One of the former residents of the destroyed Clock House told Kholod that only 11 tenants received property deeds, but they have not yet been provided with new housing. They will most certainly not be allowed to move into the new Clock House.

“Even before the new decree was adopted, when we learned that our house was being rebuilt under a mortgage, we began to demand, to write, that we needed housing in our building,” says Maria. “The prosecutor’s office wonderfully responds that they requested information from the Mariupol administration and the developer, but they did not provide it, so they cannot help.”

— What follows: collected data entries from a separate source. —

-- ==== Sys2Proof/Machine/Encode.lean ====
section
/-! DEFINITION. The outbound records (R175): the encoding of each field, of each result body, of each notice, and of FRAME
and EMPTY records. Where R175 does not fix an encoding the choice is log 9. -/

namespace Sys2Proof.Machine

open Sys2Proof

/-! ## Fields -/

/-- A field of one byte. -/
def oneByte (n : Nat) : List Byte := [BitVec.ofNat 8 n]

/-- An unsigned field of two bytes, most-significant first. -/
def twoBytes (n : Nat) : List Byte := halfBytes (BitVec.ofNat 16 n)

/-- A signed field of two bytes. -/
def signedTwo (x : Int) : List Byte := halfBytes (BitVec.ofInt 16 x)

/-- A signed field of four bytes. -/
def signedFour (x : Int) : List Byte :=
  let w := BitVec.ofInt 32 x
  [w.extractLsb' 24 8, w.extractLsb' 16 8, w.extractLsb' 8 8, w.extractLsb' 0 8]

/-- A flag: 0 clear, 1 set. -/
def flagByte (f : Bool) : List Byte := oneByte (if f then 1 else 0)

/-- An optional index of one byte: FF absent. -/
def optOne {n : Nat} (x : Option (Fin n)) : List Byte := oneByte (match x with | some i => i.val | none => 0xFF)

/-- An optional unsigned field of two bytes: FFFF absent. -/
def optTwo (x : Option Nat) : List Byte := twoBytes (x.getD 0xFFFF)

/-- An optional threshold, sample, margin or accumulator: −32768 absent. -/
def optSigned (x : Option Int) : List Byte := signedTwo (x.getD (-32768))

/-- An optional alignment difference: −2147483648 absent. -/
def optDiff (x : Option Int) : List Byte := signedFour (x.getD (-2147483648))

/-- An optional epoch, in two bytes: FFFF absent. -/
def optEpoch (x : Option Byte) : List Byte := optTwo (x.map BitVec.toNat)

/-- An optional path entry index: FFFF absent. -/
def optEntryIdx (x : Option EntryIdx) : List Byte := optTwo (x.map Fin.val)

/-- An optional name: R175 gives no absent value (log 8). -/
def optName (x : Option Nat) : List Byte := match x with | some n => oneByte n | none => [Config.absentName]

/-- A list: the entry count, then the entries (R175). -/
def listBytes {α : Type} (f : α → List Byte) (l : List α) : List Byte := oneByte l.length ++ l.flatMap f

/-! ## Numbers of names: from 0 in the order of the table that defines the set (R175) -/

/-- R157, R175. -/
def ResultCode.number : ResultCode → Nat
  | .ok => 0 | .parked => 1 | .format => 2 | .range => 3 | .state => 4 | .full => 5 | .queue => 6 | .nomatch => 7
  | .noroute => 8 | .local => 9 | .discarded => 10 | .nobuf => 11 | .mapfault => 12

/-- R175. -/
def Malformed.number : Malformed → Nat
  | .kind => 0 | .length => 1 | .short => 2

/-- R16. -/
def LinkState.number : LinkState → Nat
  | .vacant => 0 | .seeking => 1 | .weak => 2 | .up => 3 | .lost => 4 | .held => 5

/-- FREE is 0 (R175). -/
def RouteState.number : RouteState → Nat
  | .live => 1 | .parked => 2 | .barred => 3

/-- R38. -/
def Action.number : Action → Nat
  | .forward _ => 0 | .deliver => 1 | .discard => 2

/-- The next hop of an action: present for FORWARD only (R38). -/
def Action.hop : Action → Option NbrIdx
  | .forward n => some n
  | .deliver => none
  | .discard => none

/-- The ingress number: 16 for local (R38). -/
def Ingress.number : Ingress → Nat
  | .nbr n => n.val
  | .host => 16

/-- R41. -/
def Profile.number : Profile → Nat
  | .a => 0 | .b => 1

/-- R135. -/
def ScanMode.number : ScanMode → Nat
  | .once => 0 | .onceLocked => 1 | .repeat => 2 | .step => 3

/-- R137. -/
def ScanTag.number : ScanTag → Nat
  | .idle => 0 | .armed => 1 | .dwelling => 2 | .paused => 3 | .waiting => 4

/-- R148. -/
def ScanOutcome.number : ScanOutcome → Nat
  | .started => 0 | .restarted => 1 | .resumed => 2 | .ignored => 3

/-- R171. -/
def StartCause.number : StartCause → Nat
  | .power => 0 | .pin => 1 | .coldRequest => 2 | .warmRequest => 3

/-- R34. -/
def LinkCause.number : LinkCause → Nat
  | .enrol => 0 | .acquired => 1 | .epoch => 2 | .fade => 3 | .recover => 4 | .miss => 5 | .timeout => 6
  | .handover => 7 | .confirm => 8 | .retire => 9

/-- R133. -/
def SchedCause.number : SchedCause → Nat
  | .driftSet => 0 | .driftCleared => 1 | .syncCleared => 2

/-- R170. -/
def Edge.number : Edge → Nat
  | .asserted => 0 | .released => 1

/-- R170. -/
def Cut.number : Cut → Nat
  | .none => 0 | .burst => 1 | .ackset => 2 | .beacon => 3

/-- The settings by their place in the table of R13 (log 27). -/
def SettingName.number : SettingName → Nat
  | .k => 0 | .tF => 1 | .tR => 2 | .wF => 3 | .wR => 4 | .missLimit => 5 | .thresholds => 6 | .hyst => 7
  | .retryLimit => 8 | .acqLimit => 9 | .queueLimit => 10

/-! ## Groups of fields -/

/-- The thirteen values of the link settings, in the order of the request (R13, R175). -/
def LinkSettings.bytes (c : LinkSettings) : List Byte :=
  oneByte c.k ++ signedTwo c.tF ++ signedTwo c.tR ++ oneByte c.wF ++ oneByte c.wR ++ oneByte c.missLimit
    ++ signedTwo c.t1 ++ signedTwo c.t2 ++ signedTwo c.t3 ++ oneByte c.hyst ++ oneByte c.retryLimit
    ++ oneByte c.acqLimit ++ oneByte c.queueLimit

/-- An entry: state, key, action, next hop, hit count (R47, R54). DESIGN CHOICE (log 9): R175 names no type for an ingress, so the
byte for the absent ingress of a FREE entry is open; the model sends FF, as for an index. The absent action is log 8. -/
def entryBytes : Entry → List Byte
  | none => oneByte 0 ++ optTwo none ++ optOne (n := 8) none ++ optOne (n := 17) none ++ optName none
      ++ optOne (n := 16) none ++ twoBytes 0
  | some r => oneByte r.state.number ++ twoBytes r.key.dest.toNat ++ oneByte r.key.cls.toNat ++ oneByte r.key.ing.number
      ++ oneByte r.action.number ++ optOne r.action.hop ++ twoBytes r.hits

/-- A mask profile: ignore set, class compare flag, ingress compare flag (R41, R45). -/
def Mask.bytes (m : Mask) : List Byte := twoBytes m.ignore.toNat ++ flagByte m.cmpClass ++ flagByte m.cmpIngress

/-- An identity that may be absent: node id and epoch (R171). -/
def optIdentity (i : Option Identity) : List Byte := optTwo (i.map (·.nodeId)) ++ optEpoch (i.map (·.epoch))

/-- The set of transmit holds: bit 0 IDENTITY, bit 1 SUPPLY, bit 2 DRIFT (R175). -/
def Holds.byte (h : Holds) : Byte := flagBit 0 h.identity ||| flagBit 1 h.supply ||| flagBit 2 h.drift

/-- The scanner's settings (R135). DESIGN CHOICE (log 9): R175 names no type for the set of trigger sources; REQUEST, which is
always present, is not sent, and BOUNDARY and LOSS are sent as a flag each, in the order of the request (R147). -/
def ScanSettings.bytes (c : ScanSettings) : List Byte :=
  oneByte c.mode.number ++ oneByte c.start.val ++ oneByte c.stop.val ++ flagByte c.boundary ++ flagByte c.loss

/-- The seven counters of a neighbour, in the order of R33. -/
def NbrCounters.bytes (c : NbrCounters) : List Byte :=
  twoBytes c.sent ++ twoBytes c.acked ++ twoBytes c.retries ++ twoBytes c.received ++ twoBytes c.duplicates
    ++ twoBytes c.stale ++ twoBytes c.refused

/-- The report of a neighbour, in the order of the table of R32. DESIGN CHOICE (log 9): the six sector margins, whose number is
fixed, are sent without a count byte. -/
def NbrReport.bytes (r : NbrReport) : List Byte :=
  oneByte r.state.number ++ optTwo r.nodeId ++ optOne r.sector ++ optEpoch r.epoch ++ optSigned r.acc
    ++ optSigned r.margin ++ flagByte r.reseed ++ oneByte r.tier.val ++ oneByte r.cap.val ++ oneByte r.fade
    ++ oneByte r.good ++ oneByte r.miss ++ r.margins.toList.flatMap optSigned ++ twoBytes r.txSeq.toNat
    ++ optTwo (r.high.map BitVec.toNat) ++ listBytes (fun q : Seq => twoBytes q.toNat) r.seen ++ oneByte r.age
    ++ oneByte r.queueLen ++ r.counters.bytes

/-- The eight discard counters, in the order of R73. -/
def Discards.bytes (d : Discards) : List Byte :=
  twoBytes d.retry ++ twoBytes d.airtime ++ twoBytes d.hops ++ twoBytes d.reflect ++ twoBytes d.queue
    ++ twoBytes d.noroute ++ twoBytes d.retired ++ twoBytes d.action

/-- The report of STATUS, in the order of the table of R171. -/
def StatusReport.bytes (r : StatusReport) : List Byte :=
  oneByte r.cause.number ++ flagByte r.latch ++ flagByte r.level ++ optIdentity r.identity ++ flagByte r.running
    ++ [r.holds.byte] ++ oneByte r.active.val ++ twoBytes r.slotLen ++ halfBytes r.count ++ optOne r.sync
    ++ optDiff r.lastD ++ oneByte r.profile.number ++ twoBytes r.freeEntries ++ optEntryIdx r.nextFree
    ++ oneByte r.freePages ++ oneByte r.freeRecords ++ oneByte r.deliveryLen ++ oneByte r.scanner.number
    ++ optOne r.current ++ twoBytes r.ignored

/-! ## Result bodies -/

/-- The result body of a reply, its fields in the order in which the owning rule names them (R175). DESIGN CHOICE (log 29): of
a changed entry the index and the entry as it now stands are clocked out (R52, R53, R56), and not the state it had (R61). -/
def ReplyBody.bytes : ReplyBody → List Byte
  | .empty => []
  | .format len reason taken => optTwo len ++ oneByte reason.number ++ twoBytes taken
  | .settings now clamped => now.bytes ++ listBytes (fun n : SettingName => oneByte n.number) clamped
  | .enrolled n cap clamped => oneByte n.val ++ oneByte cap.val ++ flagByte clamped
  | .retired entries frames => twoBytes entries ++ oneByte frames
  | .linkState st => oneByte st.number
  | .neighbour r => r.bytes
  | .found i multiple e => twoBytes i.val ++ flagByte multiple ++ entryBytes e
  | .entryAt i _ now => twoBytes i.val ++ entryBytes now
  | .entry e => entryBytes e
  | .freed n => twoBytes n
  | .masks a b active => a.bytes ++ b.bytes ++ oneByte active.number
  | .sent h hop q hops i => oneByte h.val ++ oneByte hop.val ++ twoBytes q.toNat ++ oneByte hops.toNat ++ twoBytes i.val
  | .notSent hops winner =>
    oneByte hops.toNat ++ optEntryIdx (winner.map (·.1)) ++ optName (winner.map fun w => w.2.number)
  | .counters d checkFail foreign => d.bytes ++ twoBytes checkFail ++ twoBytes foreign
  | .slotLength value differed => twoBytes value ++ flagByte differed
  | .mapWritten m valid sum => oneByte m.val ++ flagByte valid ++ halfBytes sum
  | .mapRead map valid sum active =>
    map.codes.toList.flatMap halfBytes ++ halfBytes map.check ++ flagByte valid ++ halfBytes sum ++ flagByte active
  | .activeMap m => oneByte m.val
  | .activeMapAt m count => oneByte m.val ++ halfBytes count
  | .mapFault m sum => oneByte m.val ++ halfBytes sum
  | .mapFaultAt m sum count => oneByte m.val ++ halfBytes sum ++ halfBytes count
  | .stopped count slot => halfBytes count ++ optOne slot
  | .timing sync driftCleared => optOne sync ++ flagByte driftCleared
  | .scanSettings now => now.bytes
  | .scanRefused now state => now.bytes ++ oneByte state.number
  | .scanStarted outcome state current ignored =>
    oneByte outcome.number ++ oneByte state.number ++ optOne current ++ twoBytes ignored
  | .scanHalted state current => oneByte state.number ++ optOne current
  | .identified now was holdRemoved =>
    twoBytes now.nodeId ++ [now.epoch] ++ optIdentity was ++ flagByte holdRemoved
  | .identifyRefused now running => optIdentity now ++ flagByte running
  | .status r => r.bytes
  | .restarted identity wasRunning => optIdentity identity ++ flagByte wasRunning

/-! ## Records -/

/-- A record: kind byte, body length in two bytes, body (R175). -/
def recordBytes (kind : Byte) (body : List Byte) : List Byte := kind :: (twoBytes body.length ++ body)

/-- A reply record: request kind (00 when absent), result code, result body (R175). -/
def Reply.record (r : Reply) : List Byte :=
  recordBytes 0x80 (r.kind.getD 0 :: (oneByte r.code.number ++ r.body.bytes))

/-- One beacon of a scan report (R143). -/
def ReportBeacon.bytes (b : ReportBeacon) : List Byte :=
  twoBytes b.nodeId ++ [b.epoch] ++ signedTwo b.sample ++ optOne b.enrolled

/-- The kind byte of a notice (R175). -/
def NoticeContent.kind : NoticeContent → Byte
  | .link _ _ _ _ _ _ _ => 0xC1
  | .scanner _ _ _ _ _ _ _ _ _ _ _ _ => 0xC2
  | .scheduler _ _ _ _ _ => 0xC3
  | .supply _ _ _ _ _ => 0xC4
  | .start _ _ _ _ => 0xC5

/-- The body of a notice, in the order of its rule: R35, R143 (no change count), R133, R170, R174. DESIGN CHOICE (log 9): the next
sector of a SCANNER notice has its byte in every state, FF where the scanner is not WAITING. -/
def Notice.body (n : Notice) : List Byte :=
  match n.content with
  | .link i id st cause sector epoch margin =>
    oneByte i.val ++ optTwo id ++ oneByte st.number ++ oneByte cause.number ++ oneByte n.changes ++ optOne sector
      ++ optEpoch epoch ++ optSigned margin ++ optTwo (n.rescue.map (·.moved)) ++ optTwo (n.rescue.map (·.dropped))
  | .scanner sector count slot floor beacons more heard failed other st current next =>
    oneByte sector.val ++ halfBytes count ++ oneByte slot.val ++ twoBytes floor.toNat
      ++ listBytes ReportBeacon.bytes beacons ++ flagByte more ++ oneByte heard ++ oneByte failed ++ oneByte other
      ++ oneByte st.number ++ optOne current ++ optOne next
  | .scheduler cause drift sync d count =>
    oneByte cause.number ++ flagByte drift ++ optOne sync ++ optDiff d ++ halfBytes count ++ oneByte n.changes
  | .supply edge level latch cut count =>
    oneByte edge.number ++ flagByte level ++ flagByte latch ++ optName (cut.map Cut.number) ++ halfBytes count
      ++ oneByte n.changes
  | .start cause identity level latch =>
    oneByte cause.number ++ optIdentity identity ++ flagByte level ++ flagByte latch ++ oneByte n.changes

/-- A notice record (R175). -/
def Notice.record (n : Notice) : List Byte := recordBytes n.content.kind n.body

/-- A FRAME record: ingress, destination, class, hops, length, unrouted flag, payload (R71, R175). -/
def frameRecord (f : FrameRec) (payload : List Byte) : List Byte :=
  recordBytes 0xE0 (oneByte f.ing.number ++ twoBytes f.dest.toNat ++ oneByte f.cls.toNat ++ oneByte f.hops.toNat
    ++ twoBytes f.len ++ flagByte (f.unrouted.getD false) ++ payload)

/-- An EMPTY record: no body (R159, R175). -/
def emptyRecord : List Byte := recordBytes 0xF0 []

end Sys2Proof.Machine
end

Photos courtesy of Mikhail, the construction worker featured in the article

Oleg believes the occupational authorities of Mariupol lack the funds for full-scale city restoration. For example, there is still a shortage of public transport, although local pro-Russian media report successes. “They built these districts, Izumrudny and Nevsky, but didn’t think of infrastructure,” the deputy muses. “There are even no shops there!”

He adds that thanks to private investors’ money, the construction of new buildings in the city is progressing at a frantic pace.

“Trucks come from Taganrog or Rostov, and they carry prefab rooms,” Oleg describes the assembly technology of “rapidly constructed houses.” “A square with a window cutout. So, an entire house is assembled one room at a time: they stack one [room] on another, secure them, then seal the joints—and before you know it, it’s done.”

However, after a storm in late November, Ukrainian publications posted photos of a roof torn off by the wind from one of the houses in the new Nevsky residential complex in western Mariupol.

“In short, quality,” the photo was captioned.

During the November storm, 3,500 Mariupol residents were left without electricity, reported the acting head of the city, Oleg Morgun. Residents of suburban houses spent more than ten days without electricity, with some areas lacking power until mid-December.

In March 2023, Vladimir Putin visited occupied Mariupol and toured the Nevsky new construction area. While he was talking to people in the courtyard, a woman shouted in the distance, what later people recalled as: “This is all false. This is all for show.” Later, this fragment disappeared from the official footage on the Kremlin’s website. Another segment, where an elderly man tells Putin that he “was left with nothing at 70,” also vanished.

“Now we have everything,” a neighbor quickly corrected him, nervously laughing.